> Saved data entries
-- Opening Marker --
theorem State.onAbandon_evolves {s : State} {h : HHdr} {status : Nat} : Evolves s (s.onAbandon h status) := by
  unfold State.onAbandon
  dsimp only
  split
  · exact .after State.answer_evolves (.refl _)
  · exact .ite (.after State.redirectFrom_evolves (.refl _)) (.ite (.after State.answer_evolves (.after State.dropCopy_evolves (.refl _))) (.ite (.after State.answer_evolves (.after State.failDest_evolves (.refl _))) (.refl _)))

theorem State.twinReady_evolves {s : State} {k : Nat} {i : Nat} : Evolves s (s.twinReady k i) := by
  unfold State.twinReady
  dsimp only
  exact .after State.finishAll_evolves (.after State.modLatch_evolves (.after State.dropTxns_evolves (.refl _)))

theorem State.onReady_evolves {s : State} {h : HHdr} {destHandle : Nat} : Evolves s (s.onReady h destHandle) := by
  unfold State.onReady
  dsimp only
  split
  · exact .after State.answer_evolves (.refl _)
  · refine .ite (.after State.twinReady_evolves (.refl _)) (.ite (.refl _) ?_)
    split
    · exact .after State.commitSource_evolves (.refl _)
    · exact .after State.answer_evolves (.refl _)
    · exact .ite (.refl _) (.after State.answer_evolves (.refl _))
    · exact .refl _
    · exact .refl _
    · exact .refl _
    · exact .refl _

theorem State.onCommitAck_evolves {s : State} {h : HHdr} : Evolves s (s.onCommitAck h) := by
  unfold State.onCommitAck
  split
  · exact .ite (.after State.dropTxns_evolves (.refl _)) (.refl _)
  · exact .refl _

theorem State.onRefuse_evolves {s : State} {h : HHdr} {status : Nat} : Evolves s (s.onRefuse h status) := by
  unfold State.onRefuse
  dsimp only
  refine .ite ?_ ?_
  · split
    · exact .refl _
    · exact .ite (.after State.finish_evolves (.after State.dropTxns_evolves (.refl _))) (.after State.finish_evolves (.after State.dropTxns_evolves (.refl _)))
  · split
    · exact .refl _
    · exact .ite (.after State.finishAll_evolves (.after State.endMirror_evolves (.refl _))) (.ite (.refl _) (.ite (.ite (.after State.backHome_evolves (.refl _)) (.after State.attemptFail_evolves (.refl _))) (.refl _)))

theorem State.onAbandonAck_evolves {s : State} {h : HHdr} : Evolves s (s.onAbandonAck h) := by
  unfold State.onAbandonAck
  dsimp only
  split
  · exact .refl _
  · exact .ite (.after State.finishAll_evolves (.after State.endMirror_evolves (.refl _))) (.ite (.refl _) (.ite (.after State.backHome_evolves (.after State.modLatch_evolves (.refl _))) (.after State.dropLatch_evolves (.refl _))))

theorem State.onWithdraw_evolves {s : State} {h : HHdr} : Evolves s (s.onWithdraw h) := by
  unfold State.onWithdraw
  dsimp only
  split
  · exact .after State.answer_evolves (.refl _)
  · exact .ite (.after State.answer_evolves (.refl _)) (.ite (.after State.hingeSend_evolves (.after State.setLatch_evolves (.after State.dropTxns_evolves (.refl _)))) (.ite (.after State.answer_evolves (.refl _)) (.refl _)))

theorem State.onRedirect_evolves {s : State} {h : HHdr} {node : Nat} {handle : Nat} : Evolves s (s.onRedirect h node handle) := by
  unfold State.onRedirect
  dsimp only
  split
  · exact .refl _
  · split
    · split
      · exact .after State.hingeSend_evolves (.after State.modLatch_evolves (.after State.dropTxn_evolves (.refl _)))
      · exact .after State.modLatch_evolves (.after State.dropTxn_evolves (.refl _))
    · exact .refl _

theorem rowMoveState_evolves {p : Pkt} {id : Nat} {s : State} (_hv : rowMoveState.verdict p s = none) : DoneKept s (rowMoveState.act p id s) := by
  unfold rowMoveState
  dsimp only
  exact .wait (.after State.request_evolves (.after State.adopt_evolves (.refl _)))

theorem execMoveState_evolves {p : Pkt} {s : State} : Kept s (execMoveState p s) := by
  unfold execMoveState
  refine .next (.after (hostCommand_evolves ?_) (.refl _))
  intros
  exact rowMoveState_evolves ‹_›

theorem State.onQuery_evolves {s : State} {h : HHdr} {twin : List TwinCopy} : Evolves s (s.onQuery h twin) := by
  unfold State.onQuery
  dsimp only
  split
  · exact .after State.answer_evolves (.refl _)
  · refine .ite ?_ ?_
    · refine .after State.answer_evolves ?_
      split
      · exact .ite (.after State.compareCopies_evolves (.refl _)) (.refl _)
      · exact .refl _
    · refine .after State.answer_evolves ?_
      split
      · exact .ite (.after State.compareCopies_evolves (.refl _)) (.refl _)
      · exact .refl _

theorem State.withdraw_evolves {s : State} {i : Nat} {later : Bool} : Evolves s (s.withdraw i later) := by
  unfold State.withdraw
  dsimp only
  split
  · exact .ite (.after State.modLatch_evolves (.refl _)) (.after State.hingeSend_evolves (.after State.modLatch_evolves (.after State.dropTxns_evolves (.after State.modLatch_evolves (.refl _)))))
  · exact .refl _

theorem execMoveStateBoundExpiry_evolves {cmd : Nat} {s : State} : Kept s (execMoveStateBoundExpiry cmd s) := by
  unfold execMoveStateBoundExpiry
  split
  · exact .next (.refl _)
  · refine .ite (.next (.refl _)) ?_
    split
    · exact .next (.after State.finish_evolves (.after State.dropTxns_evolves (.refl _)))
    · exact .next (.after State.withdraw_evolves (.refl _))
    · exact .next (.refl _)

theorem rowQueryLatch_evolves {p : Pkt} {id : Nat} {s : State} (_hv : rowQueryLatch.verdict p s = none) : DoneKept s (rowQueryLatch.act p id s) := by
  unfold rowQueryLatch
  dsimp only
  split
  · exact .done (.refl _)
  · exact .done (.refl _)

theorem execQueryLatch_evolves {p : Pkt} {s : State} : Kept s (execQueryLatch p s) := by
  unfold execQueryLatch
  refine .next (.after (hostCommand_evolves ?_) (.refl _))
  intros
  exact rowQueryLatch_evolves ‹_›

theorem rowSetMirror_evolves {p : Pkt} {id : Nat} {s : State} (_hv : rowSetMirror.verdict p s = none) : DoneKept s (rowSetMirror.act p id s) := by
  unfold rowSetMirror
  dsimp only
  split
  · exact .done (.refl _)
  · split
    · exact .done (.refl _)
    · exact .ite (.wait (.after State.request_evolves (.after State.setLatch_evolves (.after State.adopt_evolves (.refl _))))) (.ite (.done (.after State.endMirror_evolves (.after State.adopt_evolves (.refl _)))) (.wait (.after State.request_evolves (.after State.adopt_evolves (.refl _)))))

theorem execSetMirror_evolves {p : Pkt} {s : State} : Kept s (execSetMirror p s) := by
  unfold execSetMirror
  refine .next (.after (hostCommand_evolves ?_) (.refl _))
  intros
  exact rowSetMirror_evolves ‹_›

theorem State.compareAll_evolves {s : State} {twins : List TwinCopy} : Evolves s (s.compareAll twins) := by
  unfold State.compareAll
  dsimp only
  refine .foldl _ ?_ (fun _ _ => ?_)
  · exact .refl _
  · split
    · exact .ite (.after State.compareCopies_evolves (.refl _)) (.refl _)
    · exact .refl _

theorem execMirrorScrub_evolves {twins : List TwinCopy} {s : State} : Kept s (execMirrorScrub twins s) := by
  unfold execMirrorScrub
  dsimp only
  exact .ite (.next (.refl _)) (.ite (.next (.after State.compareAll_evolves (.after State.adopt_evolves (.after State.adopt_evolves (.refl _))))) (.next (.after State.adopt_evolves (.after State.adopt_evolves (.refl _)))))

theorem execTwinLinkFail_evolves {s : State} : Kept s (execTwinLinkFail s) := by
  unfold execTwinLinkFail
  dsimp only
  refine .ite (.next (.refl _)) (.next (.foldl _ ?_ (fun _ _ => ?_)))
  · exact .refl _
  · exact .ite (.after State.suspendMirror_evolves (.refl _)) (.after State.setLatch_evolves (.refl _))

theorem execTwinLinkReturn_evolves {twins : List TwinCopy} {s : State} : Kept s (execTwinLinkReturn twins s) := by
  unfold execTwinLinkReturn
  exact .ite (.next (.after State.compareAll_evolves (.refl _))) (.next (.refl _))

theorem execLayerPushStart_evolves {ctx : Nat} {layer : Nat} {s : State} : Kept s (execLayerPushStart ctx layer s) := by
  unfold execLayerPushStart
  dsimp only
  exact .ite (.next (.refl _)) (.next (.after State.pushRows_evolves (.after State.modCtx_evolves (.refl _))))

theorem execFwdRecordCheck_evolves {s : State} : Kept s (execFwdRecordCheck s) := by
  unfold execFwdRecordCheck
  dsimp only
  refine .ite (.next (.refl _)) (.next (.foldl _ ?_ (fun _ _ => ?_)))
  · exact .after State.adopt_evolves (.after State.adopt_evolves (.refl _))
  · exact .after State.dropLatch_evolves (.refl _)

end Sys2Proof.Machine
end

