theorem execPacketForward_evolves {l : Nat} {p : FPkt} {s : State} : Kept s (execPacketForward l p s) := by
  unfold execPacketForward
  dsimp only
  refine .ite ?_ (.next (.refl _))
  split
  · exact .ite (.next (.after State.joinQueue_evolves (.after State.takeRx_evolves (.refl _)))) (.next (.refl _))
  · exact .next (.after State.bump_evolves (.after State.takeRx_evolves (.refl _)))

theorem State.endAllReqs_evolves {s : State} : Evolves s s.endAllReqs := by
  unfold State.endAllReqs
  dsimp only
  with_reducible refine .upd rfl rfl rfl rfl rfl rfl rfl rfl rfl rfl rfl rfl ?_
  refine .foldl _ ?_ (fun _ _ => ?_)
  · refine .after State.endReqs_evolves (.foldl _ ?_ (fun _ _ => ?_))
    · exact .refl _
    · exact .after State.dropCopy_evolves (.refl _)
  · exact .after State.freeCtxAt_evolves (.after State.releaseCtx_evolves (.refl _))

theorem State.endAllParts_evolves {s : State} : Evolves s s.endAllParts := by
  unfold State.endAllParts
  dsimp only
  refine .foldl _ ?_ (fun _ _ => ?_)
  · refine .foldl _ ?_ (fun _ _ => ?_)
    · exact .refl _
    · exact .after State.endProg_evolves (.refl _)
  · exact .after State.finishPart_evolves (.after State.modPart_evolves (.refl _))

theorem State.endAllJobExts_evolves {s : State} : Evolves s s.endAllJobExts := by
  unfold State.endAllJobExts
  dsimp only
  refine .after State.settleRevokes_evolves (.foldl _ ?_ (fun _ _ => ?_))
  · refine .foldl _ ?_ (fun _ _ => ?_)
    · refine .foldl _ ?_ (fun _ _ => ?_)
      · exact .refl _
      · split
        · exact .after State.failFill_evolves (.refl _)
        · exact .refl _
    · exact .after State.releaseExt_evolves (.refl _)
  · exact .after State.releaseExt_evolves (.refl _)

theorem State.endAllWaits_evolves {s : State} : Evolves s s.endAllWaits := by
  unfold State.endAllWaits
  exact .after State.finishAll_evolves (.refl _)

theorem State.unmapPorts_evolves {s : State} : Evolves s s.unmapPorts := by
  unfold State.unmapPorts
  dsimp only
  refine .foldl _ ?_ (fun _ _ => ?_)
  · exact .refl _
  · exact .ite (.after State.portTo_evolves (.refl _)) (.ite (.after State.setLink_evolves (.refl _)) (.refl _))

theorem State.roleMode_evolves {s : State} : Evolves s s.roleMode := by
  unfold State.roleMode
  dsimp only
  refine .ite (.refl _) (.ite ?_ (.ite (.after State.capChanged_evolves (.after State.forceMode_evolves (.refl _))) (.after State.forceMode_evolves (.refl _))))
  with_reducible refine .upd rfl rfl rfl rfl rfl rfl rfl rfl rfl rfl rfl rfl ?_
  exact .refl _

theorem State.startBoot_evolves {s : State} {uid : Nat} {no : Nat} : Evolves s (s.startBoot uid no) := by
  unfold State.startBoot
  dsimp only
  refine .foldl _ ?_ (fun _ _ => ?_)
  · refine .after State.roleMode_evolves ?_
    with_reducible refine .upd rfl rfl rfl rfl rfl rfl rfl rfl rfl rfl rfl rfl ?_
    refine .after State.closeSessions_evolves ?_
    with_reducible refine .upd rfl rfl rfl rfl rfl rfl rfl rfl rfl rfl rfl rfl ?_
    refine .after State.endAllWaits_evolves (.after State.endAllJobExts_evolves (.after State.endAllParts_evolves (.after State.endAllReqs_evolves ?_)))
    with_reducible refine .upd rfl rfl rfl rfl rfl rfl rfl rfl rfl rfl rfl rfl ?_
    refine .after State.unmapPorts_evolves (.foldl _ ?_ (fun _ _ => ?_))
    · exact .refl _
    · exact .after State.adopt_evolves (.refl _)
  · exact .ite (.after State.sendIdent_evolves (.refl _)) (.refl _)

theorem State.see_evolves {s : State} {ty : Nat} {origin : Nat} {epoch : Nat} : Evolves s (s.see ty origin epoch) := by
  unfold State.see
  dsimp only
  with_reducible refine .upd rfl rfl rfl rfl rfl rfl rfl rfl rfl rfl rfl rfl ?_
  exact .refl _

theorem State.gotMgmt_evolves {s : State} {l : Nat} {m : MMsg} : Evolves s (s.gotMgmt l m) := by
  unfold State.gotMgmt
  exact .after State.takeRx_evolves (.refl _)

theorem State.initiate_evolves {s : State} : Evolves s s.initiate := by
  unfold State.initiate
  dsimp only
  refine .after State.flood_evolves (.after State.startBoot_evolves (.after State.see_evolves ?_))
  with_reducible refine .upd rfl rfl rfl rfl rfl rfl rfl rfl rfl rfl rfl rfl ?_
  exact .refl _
-- Closing Marker --
> Task objective
Each line with the word "execQueryLatch" in the records above belongs in the result; copy all of them.

> Output for this exercise
theorem execQueryLatch_evolves {p : Pkt} {s : State} : Kept s (execQueryLatch p s) := by
  unfold execQueryLatch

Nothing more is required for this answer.